Regionally, the planned expansion of the KAZA Univisa among Zimbabwe, Zambia, Angola, Botswana and Namibia signals a broader shift toward seamless cross‑border travel in Southern Africa. As that initiative scales, it could further integrate circuits that already link Victoria Falls, the Okavango and South Africa’s safari and city hubs, and will require participating states to align elements of their immigration, customs and security regimes.

On the ground, Beitbridge’s modernization is proving pivotal for Zimbabwe-South Africa flows. The 24‑hour border now features dedicated lanes, automated systems and capacity to process up to 1,000 trucks daily, with reported pedestrian processing down to roughly 30 minutes at peak holiday periods-transformations that reduce friction for both trade and tourism. Those operational gains are closely watched by regional bodies, which see Beitbridge as a test case for corridor‑wide reforms.

The global backdrop

UN Tourism reports that 2024 global arrivals reached 1.4 billion-99% of pre‑pandemic levels-setting up a continued rebound through 2025. South Africa’s late‑2025 data align with that trajectory and have filtered into broader business sentiment at home, with surveys in November pointing to a tourism‑linked boost to confidence even as other sectors lag. (unwto.org)

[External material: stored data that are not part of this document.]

-- ==== Sys2Proof/Laws/Garhal.lean ====
section
/-! SUPPORT. What the operations of Machine/Garhal.lean keep: the invariant of the block, and its queue of commands. -/

namespace Sys2Proof.Machine

@[simp] theorem State.respond_pending (s : State) (op : Nat) (c : GarhalCmd) (status : Nat) (data : Nat) (unsealed : Bool) : (s.respond op c status data unsealed).pending = s.pending := rfl

@[simp] theorem State.respond_inv {s : State} (hi : s.Inv) (op : Nat) (c : GarhalCmd) (status : Nat) (data : Nat) (unsealed : Bool) : (s.respond op c status data unsealed).Inv := State.Inv.garhal hi _

@[simp] theorem State.bypassScan_pending (s : State) (c : GarhalCmd) : (s.bypassScan c).pending = s.pending := by
  unfold State.bypassScan; (repeat' split) <;> simp

@[simp] theorem State.bypassScan_inv {s : State} (hi : s.Inv) (c : GarhalCmd) : (s.bypassScan c).Inv := by
  unfold State.bypassScan; (try dsimp only); repeat' split
  all_goals first
    | exact hi
    | (simp (maxDischargeDepth := 12) [hi]; done)
    | (refine foldl_inv ?_ fun _ _ k => ?_ <;> (try dsimp only) <;> (repeat' split) <;> first
        | assumption
        | (simp (maxDischargeDepth := 12) [*]; done))
    | (apply State.Inv.mk' <;> simp [hi])

@[simp] theorem State.debugWaits_pending (s : State) (op : Nat) (cmd : GarhalCmd) (data : Option Word) : (s.debugWaits op cmd data).pending = s.pending := rfl

@[simp] theorem State.debugWaits_inv {s : State} (hi : s.Inv) (op : Nat) (cmd : GarhalCmd) (data : Option Word) : (s.debugWaits op cmd data).Inv := by
  simp [State.debugWaits, hi]

@[simp] theorem State.windowAccess_pending (s : State) (a : Nat) (write : Bool) : (s.windowAccess a write).pending = s.pending := by
  delta State.windowAccess
  exact ite_pending (State.badAccess_pending _ _ _ _) rfl

@[simp] theorem State.windowAccess_inv {s : State} (hi : s.Inv) (a : Nat) (write : Bool) : (s.windowAccess a write).Inv := by
  unfold State.windowAccess; (try dsimp only); (repeat' split) <;> simp (maxDischargeDepth := 12) [hi]

@[simp] theorem State.memAccess_pending (s : State) (write : Bool) (cmd : GarhalCmd) : (s.memAccess write cmd).pending = s.pending := by
  unfold State.memAccess; dsimp only; split <;> simp

@[simp] theorem State.memAccess_inv {s : State} (hi : s.Inv) (write : Bool) (cmd : GarhalCmd) : (s.memAccess write cmd).Inv := by
  unfold State.memAccess; dsimp only; split <;> simp [hi]

@[simp] theorem State.memServe_pending (s : State) (write : Bool) (cmd : GarhalCmd) : (s.memServe write cmd).pending = s.pending := by
  unfold State.memServe; dsimp only; split <;> simp

@[simp] theorem State.memServe_inv {s : State} (hi : s.Inv) (write : Bool) (cmd : GarhalCmd) : (s.memServe write cmd).Inv := by
  unfold State.memServe
  dsimp only
  split
  · exact State.Inv.garhal (State.respond_inv hi _ _ _ _ _) _
  · simp [hi]

@[simp] theorem State.memWaits_pending (s : State) : (s.memWaits).pending = s.pending := by
  unfold State.memWaits; (repeat' split) <;> simp

@[simp] theorem State.memWaits_inv {s : State} (hi : s.Inv) : (s.memWaits).Inv := by
  unfold State.memWaits
  repeat' split
  · exact hi
  · exact State.memAccess_inv (State.Inv.garhal hi _) _ _
  · exact hi

@[simp] theorem State.setHalt_pending (s : State) (target : Nat) (halting halted : Bool) : (s.setHalt target halting halted).pending = s.pending := by
  unfold State.setHalt; split <;> simp

@[simp] theorem State.setHalt_inv {s : State} (hi : s.Inv) (target : Nat) (halting halted : Bool) : (s.setHalt target halting halted).Inv := by
  unfold State.setHalt; (try dsimp only); (repeat' split) <;> simp (maxDischargeDepth := 12) [hi]

@[simp] theorem State.runCycles_pending (s : State) (e n : Nat) : (s.runCycles e n).pending = s.pending := rfl

@[simp] theorem State.runCycles_inv {s : State} (hi : s.Inv) (e n : Nat) : (s.runCycles e n).Inv := by
  unfold State.runCycles; (try dsimp only); repeat' split
  all_goals first
    | (simp [hi]; done)
    | (apply State.Inv.mk' <;> first
        | exact jetsWf_updAll (by simp [hi]) _ _
        | simp [hi])

@[simp] theorem State.addSteps_pending (s : State) (e n : Nat) : (s.addSteps e n).pending = s.pending := by
  simp [State.addSteps]

@[simp] theorem State.addSteps_inv {s : State} (hi : s.Inv) (e n : Nat) : (s.addSteps e n).Inv := by
  simp [State.addSteps, hi]

@[simp] theorem State.setBreaks_pending (s : State) (l : List Break) : (s.setBreaks l).pending = s.pending := rfl

@[simp] theorem State.setBreaks_inv {s : State} (hi : s.Inv) (l : List Break) : (s.setBreaks l).Inv := by
  unfold State.setBreaks; apply State.Inv.mk' <;> simp [hi]

@[simp] theorem State.breakHalt_pending (s : State) (target unit index : Nat) : (s.breakHalt target unit index).pending = s.pending := by
  unfold State.breakHalt; split <;> simp

@[simp] theorem State.breakHalt_inv {s : State} (hi : s.Inv) (target unit index : Nat) : (s.breakHalt target unit index).Inv := by
  unfold State.breakHalt; (try dsimp only); (repeat' split) <;> simp (maxDischargeDepth := 12) [hi]

theorem State.pending_garhalRun (s : State) (op : Nat) (c : GarhalCmd) (run : State) (h : run.pending = s.pending) :
    (s.garhalRun op c run).pending = s.pending := by
  unfold State.garhalRun; (repeat' split) <;> simp [h]

theorem State.inv_garhalRun {s : State} (hi : s.Inv) (op : Nat) (c : GarhalCmd) (run : State) (h : run.Inv) :
    (s.garhalRun op c run).Inv := by
  unfold State.garhalRun; (repeat' split) <;> simp [hi, h]

end Sys2Proof.Machine
end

“We are now in a period of sustained growth. These numbers reflect the hard work of our industry partners, the improved ease of travel, enhanced air access, and our continued focus on service excellence and new tourism experiences,” Tourism Minister Patricia de Lille said after October’s record arrivals. (gov.za)

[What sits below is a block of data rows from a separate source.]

-- ==== Sys2Proof/Laws/Exec.lean ====
section
/-! SUPPORT. What the meaning of each command keeps: the queue of commands that wait, and the invariant of the block. -/

namespace Sys2Proof.Machine

/-- A command's outcome keeps the queue and the invariant wherever it is a next state. -/
def State.Keeps (s : State) (o : Host.Outcome State Fault Refusal) : Prop :=
  ∀ t, o = .next t → t.pending = s.pending ∧ (s.Inv → t.Inv)

theorem keeps_next {s t : State} (hp : t.pending = s.pending) (hi : s.Inv → t.Inv) : s.Keeps (.next t) := by
  rintro _ ⟨⟩
  exact ⟨hp, hi⟩

theorem State.Inv.withMem {s : State} (h : s.Inv) {x : List Host.Cell} (hx : Memory.wf x = true) : ({ s with mem := x } : State).Inv := by
  apply State.Inv.mk' <;> simp [h, hx]

theorem State.Inv.withRegions {s : State} (h : s.Inv) {x : Tab RegionEntry} (hx : regionsWf x) : ({ s with regions := x } : State).Inv := by
  apply State.Inv.mk' <;> simp [h, hx]

theorem State.temperNow_jets {s : State} : jetsWf s.temperNow.jets := by
  have k (l : List Nat) (t : Tab Jet) (ht : jetsWf t) (f : Nat → Jet) : jetsWf (l.foldl (fun t j => Tab.set {} t j (f j)) t) := by
    induction l generalizing t with
    | nil => exact ht
    | cons j l ih => exact ih _ (jetsWf_set ht ..)
  exact k _ [] jetsWf_nil _


/-- The state that a settled descriptor's end leaves. -/
theorem State.settleJob_keeps {s t : State} {j : Job} {x : Status × Nat × Nat} (h : s.settleJob j = some (t, x)) :
    t.pending = s.pending ∧ (s.Inv → t.Inv) := by
  unfold State.settleJob at h
  split at h
  · split at h
    · cases h
    · cases h; exact ⟨rfl, id⟩
  · split at h
    · dsimp only at h
      split at h
      · cases h
      · cases h; exact ⟨by simp, fun hi => by simp [hi]⟩
    · split at h
      · cases h
      · cases hw : s.waitStatus j with
        | none => rw [hw] at h; cases h
        | some y => rw [hw] at h; cases h; exact ⟨rfl, id⟩

theorem execLand_keeps (s : State) (ring : Nat) : s.Keeps (execLand ring s) := by
  refine keeps_next ?_ fun hi => ?_
  · (repeat' split) <;> simp
  · (repeat' split) <;> simp [hi]

theorem execMeter_keeps (s : State) (ring : Nat) : s.Keeps (execMeter ring s) := by
  unfold execMeter
  refine keeps_next ?_ fun hi => ?_
  · (try dsimp only); (repeat' split) <;> first | rfl | (simp; done)
  · (try dsimp only); (repeat' split) <;> first | exact hi | (simp [hi]; done) | (simp (maxDischargeDepth := 12) [hi]; done) | (apply State.Inv.mk' <;> simp [hi])

theorem execStill_keeps (s : State) (ring : Nat) : s.Keeps (execStill ring s) := by
  unfold execStill
  refine keeps_next ?_ fun hi => ?_
  · (try dsimp only); (repeat' split) <;> first | rfl | (simp; done)
  · (try dsimp only); (repeat' split) <;> first | exact hi | (simp [hi]; done) | (simp (maxDischargeDepth := 12) [hi]; done) | (apply State.Inv.mk' <;> simp [hi])

theorem execCast_keeps (s : State) (ring : Nat) : s.Keeps (execCast ring s) := by
  unfold execCast
  refine keeps_next ?_ fun hi => ?_
  · (try dsimp only); (repeat' split) <;> first | rfl | (simp; done)
  · (try dsimp only); (repeat' split) <;> first | exact hi | (simp [hi]; done) | (simp (maxDischargeDepth := 12) [hi]; done) | (apply State.Inv.mk' <;> simp [hi])

theorem execVote_keeps (s : State) (ring : Nat) : s.Keeps (execVote ring s) := by
  refine keeps_next ?_ fun hi => ?_
  · (repeat' split) <;> simp
  · (repeat' split) <;> simp [hi]

theorem execPour_keeps (s : State) (ring : Nat) : s.Keeps (execPour ring s) := by
  unfold execPour
  refine keeps_next ?_ fun hi => ?_
  · (try dsimp only); (repeat' split) <;> first | rfl | (simp; done)
  · (try dsimp only); (repeat' split) <;> first | exact hi | (simp [hi]; done) | (simp (maxDischargeDepth := 12) [hi]; done) | (apply State.Inv.mk' <;> simp [hi])

theorem execRewind_keeps (s : State) (ring : Nat) : s.Keeps (execRewind ring s) := by
  refine keeps_next ?_ fun hi => ?_
  · (repeat' split) <;> simp
  · (repeat' split) <;> simp [hi]

theorem execCrucible_keeps (s : State) (ring : Nat) : s.Keeps (execCrucible ring s) := by
  unfold execCrucible
  refine keeps_next ?_ fun hi => ?_
  · (try dsimp only); (repeat' split) <;> first | rfl | (simp; done)
  · (try dsimp only); (repeat' split) <;> first | exact hi | (simp [hi]; done) | (simp (maxDischargeDepth := 12) [hi]; done) | (apply State.Inv.mk' <;> simp [hi])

As of January 3, 2026, South Africa’s Department of Tourism’s most recent public update confirms 8.56 million international arrivals for January-October 2025 and a record October; full‑year 2025 totals will be published by Statistics South Africa in the next statistical release. Ministerial and Cabinet committees will then have to decide whether the current mix of visa rules, border‑modernisation projects and air‑service agreements is sufficient to sustain Zimbabwe‑led growth, or whether a new phase of tourism and transport policy is needed to lock in the gains.